START EXERCISE INPUT

-- ==== Sys2Proof/Syntax.lean ====
section
/-! DEFINITION. Syntax.lean: the rows of spec/opcode_table.json, one constructor each: 176 instructions (10 R191-R207 give
their words) and 124 events of the module (spec/95_what_each_step_holds.md: an event is a step, whole and indivisible). -/

namespace Sys2Proof

/-- The fields of an X-form other than LEN and OPC: word 0 (R192), word 1 (R193) and word 2 (R194). `var` is FN bits 3:0;
FN bits 9:4 choose the constructor (R204). -/
structure XF where
  d    : BitVec 8
  a    : BitVec 8
  b    : BitVec 8
  var  : BitVec 4
  pix  : BitVec 3
  pneg : Bool
  fea  : Bool
  feb  : Bool
  fec  : Bool
  c    : BitVec 8
  sd   : Bool
  sa   : Bool
  sb   : Bool
  sc   : Bool
  qp   : Bool
  own  : BitVec 2
  w2   : BitVec 32
  deriving DecidableEq, Repr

END EXERCISE INPUT

> _WORK TO COMPLETE_:
What this task asks for is an exact copy of the material above.

> _YOUR RESPONSE_:
-- ==== Sys2Proof/Syntax.lean ====
section
/-! DEFINITION. Syntax.lean: the rows of spec/opcode_table.json, one constructor each: 176 instructions (10 R191-R207 give
their words) and 124 events of the module (spec/95_what_each_step_holds.md: an event is a step, whole and indivisible). -/

namespace Sys2Proof

/-- The fields of an X-form other than LEN and OPC: word 0 (R192), word 1 (R193) and word 2 (R194). `var` is FN bits 3:0;
FN bits 9:4 choose the constructor (R204). -/
structure XF where
  d    : BitVec 8
  a    : BitVec 8
  b    : BitVec 8
  var  : BitVec 4
  pix  : BitVec 3
  pneg : Bool
  fea  : Bool
  feb  : Bool
  fec  : Bool
  c    : BitVec 8
  sd   : Bool
  sa   : Bool
  sb   : Bool
  sc   : Bool
  qp   : Bool
  own  : BitVec 2
  w2   : BitVec 32
  deriving DecidableEq, Repr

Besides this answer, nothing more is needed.